Она не захотела остаться в шумном нашем доме и наняла себе крошечное шале в совсем безлюдном месте. Из трех — четырех стоящих там шале только ее имело внизу жилую комнату. В верхнем этаже был сеновал. Остальные шале были просто сеновалами или складами. Дойти до маминого жилища можно было только пешком, без тропинок: минут 10 ходьбы, круто спускаясь по скользкой траве альпийских пастбищ. Должно быть, она работала там. К нам заходила нечасто. Самое желанное было провести ночь у нее. Она брала по очереди Веру и Костю. Я запротестовала: почему же не меня? И однажды была выбрана и я. Она меня научила, как разжигать печь (я до сих пор это свято вспоминаю, когда мне приходится это делать). Мы с ней состряпали яичницу. Все, что мама приготовляла, казалось невероятно вкусным и совсем необычным. В ней была какая‑то жизненная солнечная сила.
II. БАШНЯ
Наступила весна 1907 года, в течение которой родителями было решено ликвидировать женевский дом и всей семьей окончательно переехать в Петербург.
Все было отослано в Россию.

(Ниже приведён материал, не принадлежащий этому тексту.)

@[simp] theorem withRf_pc (v : List Host.Cell) (s : State) : (withRf v s).pc = s.pc := rfl
@[simp] theorem withRf_flags (v : List Host.Cell) (s : State) : (withRf v s).flags = s.flags := rfl
@[simp] theorem withRf_rp (v : List Host.Cell) (s : State) : (withRf v s).rp = s.rp := rfl
@[simp] theorem withRf_sph (v : List Host.Cell) (s : State) : (withRf v s).sph = s.sph := rfl
@[simp] theorem withRf_spl (v : List Host.Cell) (s : State) : (withRf v s).spl = s.spl := rfl
@[simp] theorem withRf_irqctl (v : List Host.Cell) (s : State) : (withRf v s).irqctl = s.irqctl := rfl
@[simp] theorem withRf_rf (v : List Host.Cell) (s : State) : (withRf v s).rf = v := rfl
@[simp] theorem withRf_pm (v : List Host.Cell) (s : State) : (withRf v s).pm = s.pm := rfl
@[simp] theorem withRf_dm (v : List Host.Cell) (s : State) : (withRf v s).dm = s.dm := rfl
@[simp] theorem withRf_atm (v : List Host.Cell) (s : State) : (withRf v s).atm = s.atm := rfl
@[simp] theorem withRf_mode (v : List Host.Cell) (s : State) : (withRf v s).mode = s.mode := rfl
@[simp] theorem withRf_wdtOn (v : List Host.Cell) (s : State) : (withRf v s).wdtOn = s.wdtOn := rfl
@[simp] theorem withRf_stale (v : List Host.Cell) (s : State) : (withRf v s).stale = s.stale := rfl
@[simp] theorem withRf_wdtStart (v : List Host.Cell) (s : State) : (withRf v s).wdtStart = s.wdtStart := rfl
@[simp] theorem withRf_inputs (v : List Host.Cell) (s : State) : (withRf v s).inputs = s.inputs := rfl
@[simp] theorem withRf_outputs (v : List Host.Cell) (s : State) : (withRf v s).outputs = s.outputs := rfl
@[simp] theorem withRf_midway (v : List Host.Cell) (s : State) : (withRf v s).midway = s.midway := rfl
@[simp] theorem withRf_tick (v : List Host.Cell) (s : State) : (withRf v s).tick = s.tick := rfl
@[simp] theorem withRf_product (v : List Host.Cell) (s : State) : (withRf v s).product = s.product := rfl

@[simp] theorem withPm_pc (v : List Host.Cell) (s : State) : (withPm v s).pc = s.pc := rfl
@[simp] theorem withPm_flags (v : List Host.Cell) (s : State) : (withPm v s).flags = s.flags := rfl
@[simp] theorem withPm_rp (v : List Host.Cell) (s : State) : (withPm v s).rp = s.rp := rfl
@[simp] theorem withPm_sph (v : List Host.Cell) (s : State) : (withPm v s).sph = s.sph := rfl
@[simp] theorem withPm_spl (v : List Host.Cell) (s : State) : (withPm v s).spl = s.spl := rfl
@[simp] theorem withPm_irqctl (v : List Host.Cell) (s : State) : (withPm v s).irqctl = s.irqctl := rfl
@[simp] theorem withPm_rf (v : List Host.Cell) (s : State) : (withPm v s).rf = s.rf := rfl
@[simp] theorem withPm_pm (v : List Host.Cell) (s : State) : (withPm v s).pm = v := rfl
@[simp] theorem withPm_dm (v : List Host.Cell) (s : State) : (withPm v s).dm = s.dm := rfl
@[simp] theorem withPm_atm (v : List Host.Cell) (s : State) : (withPm v s).atm = s.atm := rfl
@[simp] theorem withPm_mode (v : List Host.Cell) (s : State) : (withPm v s).mode = s.mode := rfl
@[simp] theorem withPm_wdtOn (v : List Host.Cell) (s : State) : (withPm v s).wdtOn = s.wdtOn := rfl
@[simp] theorem withPm_stale (v : List Host.Cell) (s : State) : (withPm v s).stale = s.stale := rfl
@[simp] theorem withPm_wdtStart (v : List Host.Cell) (s : State) : (withPm v s).wdtStart = s.wdtStart := rfl
@[simp] theorem withPm_inputs (v : List Host.Cell) (s : State) : (withPm v s).inputs = s.inputs := rfl
@[simp] theorem withPm_outputs (v : List Host.Cell) (s : State) : (withPm v s).outputs = s.outputs := rfl
@[simp] theorem withPm_midway (v : List Host.Cell) (s : State) : (withPm v s).midway = s.midway := rfl
@[simp] theorem withPm_tick (v : List Host.Cell) (s : State) : (withPm v s).tick = s.tick := rfl
@[simp] theorem withPm_product (v : List Host.Cell) (s : State) : (withPm v s).product = s.product := rfl
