-- ==== Sys2Proof/Laws/Ops.lean ====
section
/-!
SUPPORT. What each shared operation does, said once: when it answers, and what. The lemmas named `<operation>_ok` say
exactly when the operation answers a value and which, where no outside agent moves in the middle of the instruction
(`s.midway = []`); a proof cites them and never unfolds the operation. The lemmas named `<operation>_undisturbed` say
what it is then, refusals included.
-/

namespace Sys2Proof.Machine

/-! ### Sequencing -/

/-- Two operations in a row answer exactly when each does. -/
theorem bind_ok {α β : Type} (x : Res α) (f : α → Res β) (b : β) :
    (x >>= f) = .ok b ↔ ∃ a, x = .ok a ∧ f a = .ok b := by
  cases x with
  | error e => simp [bind, Except.bind]
  | ok a => simp [bind, Except.bind]

/-- An instruction over a shared operation goes on where the operation answers, and where a Reset ends it. -/
theorem finish_next (r : Res State) (t : State) :
    finish r = .next t ↔ r = .ok t ∨ ∃ s, r = .error (.reset s) ∧ t = resetAgain s := by
  rcases r with (_ | _) | _ <;> simp [finish, eq_comm]

theorem finish_ok (t : State) : finish (.ok t) = .next t := rfl

theorem finish_refuse (r : Refusal) : finish (refuse r) = .refused r := rfl

/-- An access that hands on the state it was given is its value with that state. -/
theorem eq_map_of_still {α : Type} (x : Res (α × State)) (s : State) (h : ∀ a t, x = .ok (a, t) → t = s) :
    x = (x.map Prod.fst).map (·, s) := by
  rcases x with _ | ⟨a, t⟩
  · rfl
  · rw [h a t rfl]; rfl

theorem map_still_ok {α : Type} (y : Res α) (s t : State) (a : α) :
    y.map (·, s) = .ok (a, t) ↔ y = .ok a ∧ t = s := by
  cases y <;> simp [Except.map, eq_comm]

/-- Where no outside agent moves in the middle of the instruction, nothing comes before a byte access. -/
theorem gap_undisturbed (s : State) (h : s.midway = []) : gap s = .ok s := by simp [gap, h]

theorem lowFirst_undisturbed (k : Nat) (s : State) (h : s.midway = []) : lowFirst k s = false := by
  simp [lowFirst, h]

/-! ### The Stack Pointer -/

theorem stackPointer_setStackPointer (v : Addr) (s : State) : stackPointer (setStackPointer v s) = v := by
  simp only [stackPointer, setStackPointer, withSpl_sph, withSph_sph, withSpl_spl]
  ext i hi
  simp only [BitVec.getElem_append, BitVec.getElem_extractLsb', BitVec.getLsbD_append,
    BitVec.getLsbD_extractLsb']
  split
  · simp [BitVec.getLsbD_eq_getElem hi]
  · simp only [Nat.zero_add]
    have h4 : i - 8 < 4 := by omega
    simp only [h4, decide_true, Bool.true_and, if_true]
    have : 8 + (i - 8) = i := by omega
    rw [this, BitVec.getLsbD_eq_getElem hi]

/-- Only the low four bits of SPH count. -/
theorem stackPointer_toNat (s : State) : (stackPointer s).toNat = s.sph.toNat % 16 * 256 + s.spl.toNat := by
  have h := s.spl.isLt
  simp only [stackPointer, BitVec.toNat_append, BitVec.extractLsb'_toNat, Nat.shiftRight_zero]
  rw [Nat.shiftLeft_eq, Nat.mul_comm, Nat.two_pow_add_eq_or_of_lt h]

/-! ### The Register File -/

theorem accessRight_of_product {s t : State} (h : t.product = s.product) (a : Addr) :
    accessRight a t = accessRight a s := by simp [accessRight, h]

theorem available_of_product {s t : State} (h : t.product = s.product) (a : Addr) :
    available a t = available a s := by simp [available, h]

/-- A register access answers its value unless the register is Write-Only. -/
theorem accessRegister_undisturbed (k : Nat) (a : Addr) (s : State) (h : s.midway = []) :
    accessRegister k a s =
      if accessRight a s = .writeOnly then refuse (.readOfWriteOnly a) else .ok (registerValue k a s, s) := by
  unfold accessRegister
  rw [gap_undisturbed s h]
  rfl

theorem accessRegister_ok (k : Nat) (a : Addr) (s t : State) (v : Byte) (h : s.midway = []) :
    accessRegister k a s = .ok (v, t) ↔ accessRight a s ≠ .writeOnly ∧ v = registerValue k a s ∧ t = s := by
  rw [accessRegister_undisturbed k a s h]
  split <;> simp_all [refuse, eq_comm]

theorem readRegister_undisturbed (k : Nat) (a : Addr) (s : State) (h : s.midway = []) :
    readRegister k a s =
      if accessRight a s = .writeOnly then refuse (.readOfWriteOnly a) else .ok (registerValue k a s) := by
  unfold readRegister
  rw [accessRegister_undisturbed k a s h]
  split <;> rfl

/-- A read answers unless the register is Write-Only. -/
theorem readRegister_ok (k : Nat) (a : Addr) (s : State) (v : Byte) (h : s.midway = []) :
    readRegister k a s = .ok v ↔ accessRight a s ≠ .writeOnly ∧ v = registerValue k a s := by
  rw [readRegister_undisturbed k a s h]
  split <;> simp_all [refuse, eq_comm]

theorem writeRegister_undisturbed (a : Addr) (v : Byte) (s : State) (h : s.midway = []) :
    writeRegister a v s =
      if accessRight a s = .readOnly then refuse (.writeOfReadOnly a) else .ok (storeRegister a v s) := by
  unfold writeRegister
  rw [gap_undisturbed s h]
  rfl

/-- A write answers unless the register is Read-Only. -/
theorem writeRegister_ok (a : Addr) (v : Byte) (s t : State) (h : s.midway = []) :
    writeRegister a v s = .ok t ↔ accessRight a s ≠ .readOnly ∧ t = storeRegister a v s := by
  rw [writeRegister_undisturbed a v s h]
  split <;> simp_all [refuse, eq_comm]

theorem accessMemory_undisturbed (fetch : Word → State → Byte) (a : Word) (s : State) (h : s.midway = []) :
    accessMemory fetch a s = .ok (fetch a s, s) := by
  unfold accessMemory
  rw [gap_undisturbed s h]
  rfl

theorem writeMemory_undisturbed (store : Word → Byte → State → State) (a : Word) (v : Byte) (s : State)
    (h : s.midway = []) : writeMemory store a v s = .ok (store a v s) := by
  unfold writeMemory
  rw [gap_undisturbed s h]
  rfl

theorem accessVector_undisturbed (a : Word) (s : State) (h : s.midway = []) :
    accessVector a s = .ok (programWord a s, s) := by
  unfold accessVector
  rw [accessMemory_undisturbed _ _ s h]
  simp only [bind, Except.bind]
  rw [accessMemory_undisturbed _ _ s h]
  rfl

Вера осталась до осени у Оли и Феликса Острога, чтобы сдать последние экзамены своего лицея, а мы с Костей под предводительством Маруси поехали поездом в Петербург, куда прибыли в первый день Пасхи. Душа моя переливалась счастьем и патриотизмом. Я первый раз в жизни въезжала в Россию. Все встречные и извозчик говорили по — русски! Дождь и слякоть? Неважно — я на родине. Мама была с нами ласкова, но, думается, что в глубине души она ощущала наш приезд как неприятную необходимость. «Башню» пришлось расширить: присоединить к ее четырем комнатам еще три, проломив стену, отделяющую нас от соседней квартиры с окнами на Тверскую[7]. Заводилось хозяйство, дети, прислуга: посягательство на богему, на свободу.
* * *
Первое, что мама сделала через час после нашего приезда, это — послала нас с Костей вдвоем к Сомову, Кузмину и (не помню, сразу ли) к Струве, которые жили на Суворовском проспекте. Заблудиться было трудно по прямой линии от Таврической. Мы должны были представиться сами как ее дети и пригласить их зайти вечером в гости. Воспоминания этого первого дня у меня очень смутные, как если бы все это было во сне. И неудивительно: едва приехали после многодневного путешествия, а кроме того, патриотизм, волнение, природная застенчивость.
Я помню, как пришли Сомов и Кузмин (кажется, порознь). Сомов мне очень понравился: круглый, мягкий и ласковый, как уютный кот. Кузмин пригвождал внимание своими странными глазами: огромными, темными и спускающимися от переносицы по наклонной линии.